Dr. Donald Grey Barnhouse: If a believer lives soberly, righteously, and godly in this present age, he will hear the "well done" of the Lord when he is received into the everlasting habitations. But in this verse, we are concerned with the actions of a believer which are not in the will of God. Such acts are sin.

Each separate act, like a coin, has heads and tails: sin and works. The sin side of any action is removed by the death of the Lord Jesus Christ, but the works side will be brought before each one of us.

Guest (Male): Over a half a century ago, the late Dr. Donald Grey Barnhouse, then pastor of Tenth Presbyterian Church in Philadelphia, saw the need to spread God's Word beyond the hearing of his local congregation. He started the radio ministry which has become known as Dr. Barnhouse and the Bible.

The application of God's Word as taught by Dr. Barnhouse is as relevant today as when he first taught over the radio airwaves decades ago. The message we'll be featuring on today's edition of Dr. Barnhouse and the Bible is entitled "Judgment for Every Man."

In John chapter 5, we read that Jesus said that anyone who believes in Him will not come into judgment but has passed from death to life. But on the surface, this seems to contradict our text in Romans 14, which states that every believer will stand before the judgment seat of Christ. What kind of judgment will we face as Christians and how are we to live in light of this?

The scripture text for this edition of Dr. Barnhouse and the Bible is Romans chapter 14 and verse 10. Here again is Dr. Donald Grey Barnhouse with a message entitled "Judgment for Every Man."

Dr. Donald Grey Barnhouse: Through the Lord Jesus Christ, we come unto Thee, our Father and our God, and in the Holy Spirit. Wilt Thou speak to us in this hour and convey to each one of us the great fact that we are beloved by Thee, that we may be so joined to Thee that our daily lives may manifest the fact that all that we have and all that we are comes moment by moment from Thee? We ask it in the name and for the sake of our Lord Jesus Christ, Amen.

We come now in our study of the epistle to the Romans to the 14th chapter and 10th verse where we read, "Why do you pass judgment upon your brother? Or you, why do you despise your brother? For we shall all stand before the judgment seat of Christ." We have seen that every act in the life of a Christian bears eternal consequence. This is a sobering thought and we must pursue it further.

Listen to the Word of God: "I tell you, on the day of judgment, men will render account for every careless word they utter; for by your words you will be justified, and by your words you will be condemned. Do not be deceived; God is not mocked, for whatever a man sows, that he will also reap."

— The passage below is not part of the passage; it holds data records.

-- ==== Sys2Proof/Laws/Sequences.lean ====
section
/-! SUPPORT. What the whole of a host sequence does: a responder's serving and dropping of a request, a master's
and a listener's reading of a frame, the sending of a request and of a broadcast. -/

namespace Sys2Proof.Machine

/-- The names after a responder's decoding of a frame (R235). -/
def decodedVars (w : Bool) (f : Frame) (v : Vars) : Vars :=
  { v with
    f := f, src := (sourceOf f.id).setWidth 32
    b0 := (byteOf (maskBytes f.len f.data) 0).setWidth 32
    b1 := (byteOf (maskBytes f.len f.data) 1).setWidth 32
    target := (highNibble (byteOf (maskBytes f.len f.data) 1)).setWidth 32
    flags := (lowNibble (byteOf (maskBytes f.len f.data) 1)).setWidth 32
    p := if w then (maskBytes f.len f.data).extractLsb' 16 32 else v.p }

/-- A sequence of silent lines, set out on in a state with the environment of `b`: its first line at once and
the others one a step. -/
theorem run_silent (b : State) {ops : List HostOp} {n : Nat} {s t : State} (h : Does ops s t)
    (hb : s = State.withEnv b s) (hn : ops.length = n + 1) (hw : s.waiting = false) (hr : NoReset n b) :
    Host.Core.run core n (startPlan ops s) = .next (State.withEnv (b.advances n) { t with plan := [] }) := by
  cases ops with
  | nil => simp at hn
  | cons o ops =>
    obtain rfl : ops.length = n := by simpa using hn
    have := (startPlan_does (rest := []) h hw (by rw [hb]; exact hr)).1
    rw [List.append_nil] at this
    rw [this, hb, withEnv_advances]
    rfl

/-- The same up to a line that need not be silent, which is the last step. -/
theorem run_last (b : State) {last : HostOp} {plan ops rest : List HostOp} {n : Nat} {s t : State} (h : Does ops s t)
    (hp : plan = ops ++ last :: rest) (hb : s = State.withEnv b s) (hn : ops.length = n) (hn0 : n ≠ 0)
    (hw : s.waiting = false) (hr : NoReset n b) :
    Host.Core.run core n (startPlan plan s) =
      .next (hostOp last (State.withEnv (b.advances n) { t with plan := rest })) := by
  subst hp
  cases ops with
  | nil => exact absurd hn.symm hn0
  | cons o ops =>
    subst hn
    obtain ⟨h1, h2, h3⟩ := startPlan_does (rest := last :: rest) h hw (by rw [hb]; exact hr.mono (by simp))
    rw [List.length_cons, run_add 1 h1, hb, withEnv_advances]
    have hc : Continues (last :: rest) (State.withEnv (b.advances ops.length) { t with plan := last :: rest }) :=
      ⟨h2, h3, rfl, by rw [withEnv_advance]; exact (hr.drop (m := ops.length) (n := 1)).head⟩
    have := run_next 0 (step_continues hc)
    rw [withEnv_advance, advances_advance] at this
    exact this

/-! ### A responder -/

/-- The responder's decoding of a frame just received (R235). -/
theorem does_decode_received (w : Bool) (f : Frame) (s : State) : ∃ rs,
    Does (decodePlan w) { s with waiting := false, vars := { s.vars with f := f } } { s with
      buf := frameBuffer f.len f.data, cur := if w then 6 else 2, op := none, rsp := rs, waiting := false
      vars := decodedVars w f s.vars } :=
  does_decode w (s := { s with waiting := false, vars := { s.vars with f := f } }) rfl

/-- A responder's serving of a request, up to the `SENDF` of its reply, which is the last step (R235). -/
theorem run_serve (w : Bool) {answer : HostOp} {cs : List HandlerCall} {hr : List (Option Word32)}
    {q : Word32} (f : Frame) {s : State}
    (hans : ∀ u : State, u.op = none → u.vars = decodedVars w f s.vars → u.calls = s.calls →
      u.handlerReturns = s.handlerReturns →
      Does [answer] u { u with
        calls := cs, handlerReturns := hr, vars := { decodedVars w f s.vars with q := q } })
    {n : Nat} (hn : n = if w then 14 else 13) (hres : NoReset n s) :
    ∃ rs, Host.Core.run core n
        (startPlan (servePlan w answer) { s with waiting := false, vars := { s.vars with f := f } }) =
      .next (hostOp (.sendF 6) (State.withEnv (s.advances n) { s with
        buf := floatBuffer (decodedVars w f s.vars).b0 (decodedVars w f s.vars).b1 q, cur := 6, op := none
        rsp := rs, plan := [], waiting := false, calls := cs, handlerReturns := hr
        vars := { decodedVars w f s.vars with
          q := q
          id := (packIdent ((decodedVars w f s.vars).src.setWidth 16) s.selfOperand).setWidth 32 } })) := by
  obtain ⟨r1, h1⟩ := does_decode_received w f s
  have h2 := hans { s with
      buf := frameBuffer f.len f.data, cur := if w then 6 else 2, op := none, rsp := r1, waiting := false
      vars := decodedVars w f s.vars } rfl rfl rfl rfl
  obtain ⟨r3, h3⟩ := does_reply { s with
      buf := frameBuffer f.len f.data, cur := if w then 6 else 2, op := none, rsp := r1, waiting := false
      calls := cs, handlerReturns := hr, vars := { decodedVars w f s.vars with q := q } }
  exact ⟨r3, run_last s (h1.append (h2.append h3)) (by simp [servePlan, replyPlan]) rfl
    (by rw [hn]; cases w <;> rfl) (by rw [hn]; cases w <;> simp) rfl hres⟩

/-- A responder's dropping of a request (R205, R235). -/
theorem run_drop (f : Frame) {s : State} (hres : NoReset 6 s) :
    ∃ rs, Host.Core.run core 6
        (startPlan dropPlan { s with waiting := false, vars := { s.vars with f := f } }) =
      .next (State.withEnv (s.advances 6) { s with
        buf := frameBuffer f.len f.data, cur := 2, op := none, rsp := rs, plan := [], waiting := false
        vars := decodedVars false f s.vars }) := by
  obtain ⟨r, h⟩ := does_decode_received false f s
  exact ⟨r, run_silent s h rfl rfl rfl hres⟩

"We render service with a good will as to the Lord and not to men, knowing that whatever good anyone does, he will receive the same again from the Lord, whether he is slave or free. Whatever your task, work heartily, as serving the Lord and not men, knowing that from the Lord you will receive the inheritance as your reward. You are serving the Lord Christ. For the wrongdoer will be paid back for the wrong he has done, and there is no partiality."

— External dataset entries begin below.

/-- Settles O11, by the decoder's arms and what `PACKNIB` and `UNPACKNIB` answer. -/
theorem packNibAndUnpackNibMaskOperands : Obligations.PackNibAndUnpackNibMaskOperands := by
  obtain ⟨-, -, -, -, -, -, -, -, -, -, -, -, -, -, -, hpackNib, hunpackNib, -⟩ := commandWordDecodesByOpcode
  exact ⟨hpackNib, hunpackNib, fun a b v s => ⟨exec_packNib a b s, exec_unpackNib v s⟩⟩

/-! ### The round trips (R144) -/

/-- Settles O12: two digits that are joined split into themselves again, and the two lowest digits of a number
join to the number without its higher digits. No digit is lost on the way, in a response word of 32 bits or in
an operand of 16. -/
theorem addressCodecLaws : Obligations.AddressCodecLaws := by
  refine ⟨
    fun a b s => ⟨_, _, exec_pack a b s, exec_unpack .., ?dest, ?source⟩,
    fun v s => ⟨_, _, exec_unpack v s, exec_pack .., ?ident⟩,
    fun a b s => ⟨_, _, exec_packNib a b s, exec_unpackNib .., ?high, ?low⟩,
    fun v s => ⟨_, _, exec_unpackNib v s, exec_packNib .., ?byte⟩⟩
  case dest | source | high | low =>
    simp only [res0_respond, res1_respond, values_res0, values_res1, BitVec.toNat_ofNat]
    omega
  case ident | byte =>
    simp only [res0_respond, res1_respond, values_res0, values_res1, BitVec.toNat_setWidth, BitVec.toNat_ofNat]
    omega

end Sys2Proof.Machine

/-! SUPPORT. What each operation of the Frame Matcher does, as it is accepted and in any later iteration: an
equation for each case of R151 to R158, and the two runs to an operation's end (R157, R159). -/

namespace Sys2Proof.Machine

/-! ### The filter and the queue -/

theorem isMatch_eq_false_iff {f : Frame} {id mask : Ident} :
    f.isMatch id mask = false ↔ f.id &&& mask ≠ id &&& mask := by
  rw [← Bool.not_eq_true, isMatch_iff]

theorem takeFirst_of_noneMatch {id mask : Ident} {q : List Frame} (h : NoneMatch id mask q) :
    takeFirst id mask q = none :=
  takeFirst_eq_none.mpr (anyMatch_eq_false_iff.mpr h)

theorem anyMatch_of_exists {id mask : Ident} {q : List Frame} (h : ∃ f ∈ q, f.id &&& mask = id &&& mask) :
    anyMatch id mask q = true := by
  obtain ⟨f, hf, hid⟩ := h
  exact List.any_eq_true.mpr ⟨f, hf, isMatch_iff.mpr hid⟩

theorem queueFull_of_depth_le {d : Nat} {s : State} (hd : s.params.pqDepth = some d) (h : d ≤ s.pq.length) :
    s.queueFull = true := by
  simp [State.queueFull, hd, h]

theorem queueFull_of_unbounded {s : State} (h : s.params.pqDepth = none) : s.queueFull = false := by
  simp [State.queueFull, h]

theorem queueFull_advance (s : State) : s.advance.queueFull = s.queueFull := by
  simp [State.queueFull]

/-! ### The transport's calls, each case by its inputs (R151, R171 to R176) -/

section Calls

variable {s : State} {f : Frame} {q : List Frame}

theorem transportAvail_failing (ha : s.link.availFails = true) : transportAvail s = .error .transportError := by
  simp [transportAvail, ha]

theorem transportAvail_silent (ha : s.link.availFails = false) (ht : s.tq = []) : transportAvail s = .ok false := by
  simp [transportAvail, ha, ht]

theorem transportAvail_ready (ha : s.link.availFails = false) (ht : s.tq ≠ []) : transportAvail s = .ok true := by
  simp [transportAvail, ha, ht]

theorem recv_full (hq : s.queueFull = true) : recv s = .error .queueFull := by
  simp [recv, hq]

theorem recv_failing (hq : s.queueFull = false) (hr : s.link.readFails = true) :
    recv s = .error .transportError := by
  simp [recv, transportRead, hq, hr]

theorem recv_silent (hq : s.queueFull = false) (hr : s.link.readFails = false) (ht : s.tq = []) :
    recv s = .ok none := by
  simp [recv, transportRead, hq, hr, ht]

theorem recv_ready (hq : s.queueFull = false) (hr : s.link.readFails = false) (ht : s.tq = f :: q) :
    recv s = .ok (some (f.canon, { s with tq := q })) := by
  simp [recv, transportRead, hq, hr, ht]

end Calls

/-! ### An iteration of `READM` (R153) -/

section ReadM

variable {s : State} {f : Frame} {q : List Frame}

theorem iterReadM_full (hq : s.queueFull = true) : iterReadM s = raise .queueFull s := by
  simp only [iterReadM, recv_full hq]

theorem iterReadM_failing (hq : s.queueFull = false) (hr : s.link.readFails = true) :
    iterReadM s = raise .transportError s := by
  simp only [iterReadM, recv_failing hq hr]

theorem iterReadM_silent (hq : s.queueFull = false) (hr : s.link.readFails = false) (ht : s.tq = []) :
    iterReadM s = s := by
  simp only [iterReadM, recv_silent hq hr ht]

theorem iterReadM_match (hq : s.queueFull = false) (hr : s.link.readFails = false) (ht : s.tq = f :: q)
    (hm : f.id &&& s.opMask = s.opId &&& s.opMask) : iterReadM s = respondFound f.canon { s with tq := q } := by
  simp only [iterReadM, recv_ready hq hr ht, canon_isMatch, isMatch_iff.mpr hm, if_true]

theorem iterReadM_miss (hq : s.queueFull = false) (hr : s.link.readFails = false) (ht : s.tq = f :: q)
    (hm : f.id &&& s.opMask ≠ s.opId &&& s.opMask) :
    iterReadM s = { s with tq := q, pq := s.pq ++ [f.canon] } := by
  simp only [iterReadM, recv_ready hq hr ht, canon_isMatch, isMatch_eq_false_iff.mpr hm]
  rfl

end ReadM

/-! ### An iteration of `READMT` (R154, R155) -/

section ReadMT

variable {s : State} {f : Frame} {q : List Frame}

theorem deadlineTest_reached (h : s.dl ≤ s.now + s.link.lag) :
    deadlineTest s = respond Response.ok { s with now := s.now + s.link.lag } :=
  if_pos h

theorem deadlineTest_pending (h : s.now + s.link.lag < s.dl) :
    deadlineTest s = { s with now := s.now + s.link.lag } :=
  if_neg (Nat.not_le.mpr h)

theorem iterReadMT_buffered (hpq : takeFirst s.opId s.opMask s.pq = some (f, q)) :
    iterReadMT s = respondFound f { s with pq := q } := by
  simp only [iterReadMT, hpq]

theorem iterReadMT_failing (hpq : NoneMatch s.opId s.opMask s.pq) (h : s.askOrReadFails) :
    iterReadMT s = raise .transportError s := by
  cases ha : s.link.availFails with
  | true => simp only [iterReadMT, takeFirst_of_noneMatch hpq, transportAvail_failing ha]
  | false =>
    obtain ⟨ht, hq, hr⟩ := h.resolve_left (by simp [ha])
    simp only [iterReadMT, takeFirst_of_noneMatch hpq, transportAvail_ready ha ht, recv_failing hq hr]

theorem iterReadMT_silent (hpq : NoneMatch s.opId s.opMask s.pq) (ha : s.link.availFails = false) (ht : s.tq = []) :
    iterReadMT s = deadlineTest s := by
  simp only [iterReadMT, takeFirst_of_noneMatch hpq, transportAvail_silent ha ht]

theorem iterReadMT_full (hpq : NoneMatch s.opId s.opMask s.pq) (ha : s.link.availFails = false) (ht : s.tq ≠ [])
    (hq : s.queueFull = true) : iterReadMT s = raise .queueFull s := by
  simp only [iterReadMT, takeFirst_of_noneMatch hpq, transportAvail_ready ha ht, recv_full hq]

theorem iterReadMT_match (hpq : NoneMatch s.opId s.opMask s.pq) (ha : s.link.availFails = false)
    (hq : s.queueFull = false) (hr : s.link.readFails = false) (ht : s.tq = f :: q)
    (hm : f.id &&& s.opMask = s.opId &&& s.opMask) :
    iterReadMT s = respondFound f.canon { s with tq := q } := by
  have ready : s.tq ≠ [] := by simp [ht]
  simp only [iterReadMT, takeFirst_of_noneMatch hpq, transportAvail_ready ha ready, recv_ready hq hr ht,
    canon_isMatch, isMatch_iff.mpr hm, if_true]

There are those who say that the Bible distinction between sin and works is a distinction between acts of sin and acts of Christian service. We believe that we have refuted this idea. The sinful act has a work aspect, and this will be judged. The redemption provided by Jesus Christ does not allow for slovenly living.

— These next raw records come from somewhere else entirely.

-- ==== Sys2Proof/Machine/Ops.lean ====
section
/-! DEFINITION. The named operations over memories, the log and the status register that every meaning shares: byte
reads and writes (R11, R60), `diag` (R335), `emit` (R232), the raster pass (R236), and taking a trap: the prologue,
`raise` and epilogue of R330. -/

namespace Sys2Proof.Machine

/-! ### Byte memories -/

/-- The byte written at an address, if any. -/
def memFind : Memory → Nat → Option Byte
  | [], _ => none
  | (k, b) :: rest, a => if k = a then some b else memFind rest a

/-- Write one byte, keeping the addresses strictly rising. -/
def memStore : Memory → Nat → Byte → Memory
  | [], a, b => [(a, b)]
  | (k, c) :: rest, a, b =>
    if a < k then (a, b) :: (k, c) :: rest
    else if a = k then (a, b) :: rest
    else (k, c) :: memStore rest a b

/-- The canonical form: addresses strictly rising. An unlisted address has no written byte, so no listed byte can
repeat what an unlisted address holds (log 2). -/
abbrev Memory.wf (m : Memory) : Prop := m.Pairwise fun p q => p.1 < q.1

/-- `MemRead(RAW, a, 1)` (R11): the last byte written, else the power-on byte (R64, R362). -/
def readRaw (s : State) (a : Nat) : Byte := (memFind s.raw a).getD (Config.rawPowerOn a)

/-- The byte of `RGB` at `a`, as the host reads it (R40); the engine never reads `RGB` (R63). -/
def readRgb (s : State) (a : Nat) : Byte := (memFind s.rgb a).getD (Config.rgbPowerOn a)

/-- `MemWrite(RAW, a, 1, v)` (R11). -/
def writeRaw (a : Nat) (v : Byte) (s : State) : State := { s with raw := memStore s.raw a v }

/-- `MemWrite(RGB, a, 1, v)` (R11). -/
def writeRgb (a : Nat) (v : Byte) (s : State) : State := { s with rgb := memStore s.rgb a v }

/-- `MemRead(RAW, a, 2)`, little-endian (R11, R60). -/
def readRaw16 (s : State) (a : Nat) : Half := readRaw s (a + 1) ++ readRaw s a

/-- `MemReadBE(RAW, a, 2)`, big-endian (R11, R60). -/
def readRaw16BE (s : State) (a : Nat) : Half := readRaw s a ++ readRaw s (a + 1)

/-- `MemWrite(RAW, a, 2, v)`, little-endian (R11). -/
def writeRaw16 (a : Nat) (v : Half) (s : State) : State :=
  writeRaw (a + 1) (v.extractLsb' 8 8) (writeRaw a (v.extractLsb' 0 8) s)

/-! ### The diagnostic log -/

/-- `diag(code, x, y, value)`: append one entry and count it (R335). -/
def logDiag (code : DiagCode) (x y : Word) (value : Half) (s : State) : State :=
  { s with diag := s.diag ++ [⟨code, x, y, value⟩], warnCount := s.warnCount + 1 }

/-! ### Output -/

/-- `CTRL.SWAP_RB` (R24). -/
def swapRb (s : State) : Bool := s.ctrl.getLsbD 0

/-- `CTRL.HIGH_BITS` (R24). -/
def highBits (s : State) : Bool := s.ctrl.getLsbD 1

/-- The bytes an output pixel is stored as, lowest address first: R,G,B, or B,G,R when `SWAP_RB` is set (R232). -/
def storedOrder (swap : Bool) (p : Rgb) : Byte × Byte × Byte :=
  if swap then (p.b, p.g, p.r) else (p.r, p.g, p.b)

/-- The `RGB` address of the first byte of output pixel `(y, x)` (R67). -/
def pixelAddr (w y x : Nat) : Nat := 3 * (y * w + x)

/-- `emit(y, x, r, g, b)` (R232), the only writer of `RGB` and the only reader of `SWAP_RB`. -/
def emit (y x : Nat) (p : Rgb) (s : State) : State :=
  let a := pixelAddr s.width.toNat y x
  let q := storedOrder (swapRb s) p
  writeRgb (a + 2) q.2.2 (writeRgb (a + 1) q.2.1 (writeRgb a q.1 s))

/-- `SP <- (phase, y, x)` (R11). -/
def setSp (ph : Phase) (y x : Nat) (s : State) : State :=
  { s with sp := ⟨ph, BitVec.ofNat 32 y, BitVec.ofNat 32 x⟩ }

/-- The raster pass of R236 over `n` pixels from the `k`-th on, in a plane of width `w`: at each one `SP` moves and
the pixel is emitted. The pixel is a function of `(y, x)`: `RAW` is not written during a scan or kernel pass (R65,
log 12). -/
def paint (ph : Phase) (w : Nat) (pixel : Nat → Nat → Rgb) : Nat → Nat → State → State
  | 0, _, s => s
  | n + 1, k, s =>
    paint ph w pixel n (k + 1) (emit (k / w) (k % w) (pixel (k / w) (k % w)) (setSp ph (k / w) (k % w) s))

/-! ### Taking a trap: the mechanism of R330 -/

/-- The prologue of a command: `BUSY <- 1`, `DONE <- 0` (R330); the engine holds the word it took (R73). -/
def beginCommand (w : Word) (s : State) : State :=
  { s with status := s.status.accepted, cmd := w }

/-- The epilogue of a command, reached with `R_OK` at the end of its body or with the raised code (R330, R234): the
trap entry of this block. `WARN` is set only by a `DECODE` that ended with `R_OK` and logged. -/
def endCommand (isDecode : Bool) (code : ResultCode) (s : State) : State :=
  { s with
    sp := ScanPtr.home
    cmd := 0
    status := s.status.ended code (isDecode && decide (code = .ok) && decide (s.warnCount ≠ 0)) }

/-- A whole command (R330): ignored while `HALT = 1` (log 14), else prologue, body, epilogue. A body answers the state
it leaves and the code it ends with; `raise` is a code other than `R_OK`. -/
def runCommand (isDecode : Bool) (w : Word) (body : State → State × ResultCode) (s : State) : State :=
  if s.status.halt then s
  else endCommand isDecode (body (beginCommand w s)).2 (body (beginCommand w s)).1

/-- An illegal command word raises `E_ILLEGAL_CMD` before anything else is looked at (R100, R326). -/
def illegalCommand (w : Word) (s : State) : State := runCommand false w (fun t => (t, .illegalCmd)) s

/-- The reset input `rst` (R360): every register, `STATUS`, `SP` and `DIAG` as after power-on; `RAW` and `RGB` keep
their contents (R362), the attached sizes and the host's own pending actions stay. It acts between commands (R364,
log 9). -/
def applyRst (s : State) : State :=
  { State.reset with
    raw := s.raw, rgb := s.rgb, rawSize := s.rawSize, rgbSize := s.rgbSize, port := s.port }

end Sys2Proof.Machine
end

God is not a sentimental old grandmother who will allow a child to get away with willful and selfish acts of disobedience. That believers will be rewarded for good works is, of course, evident from the scriptures, but we must let the Lord determine what are good works, for He has said that at the best we are all unprofitable servants.

The series of verses which we have quoted demonstrates that the deeds of the believers will face them as works when we appear before the judgment seat of Christ. Since then all the lies, the gossip, the slander of Christians about one another shall be brought into the light of the judgment seat of Christ.

How careful we should be of our hearts and our tongues. The dishonesty, the impurity, envy, strife, and other works of the flesh will be brought to the judgment seat of Christ and will be taken into account in determining the position of the believer in the day of rewards or loss of rewards. How we should search our hearts in the light of these truths. What have we done to ourselves?

On her bureau my wife has a picture of me that was taken when I was three years old. It is evidence that my mother was very proud of me. I was dressed in Scotch kilts with high button shoes and was holding an ebony cane. My hair, the color of corn silk, fell in long ringlets around my head.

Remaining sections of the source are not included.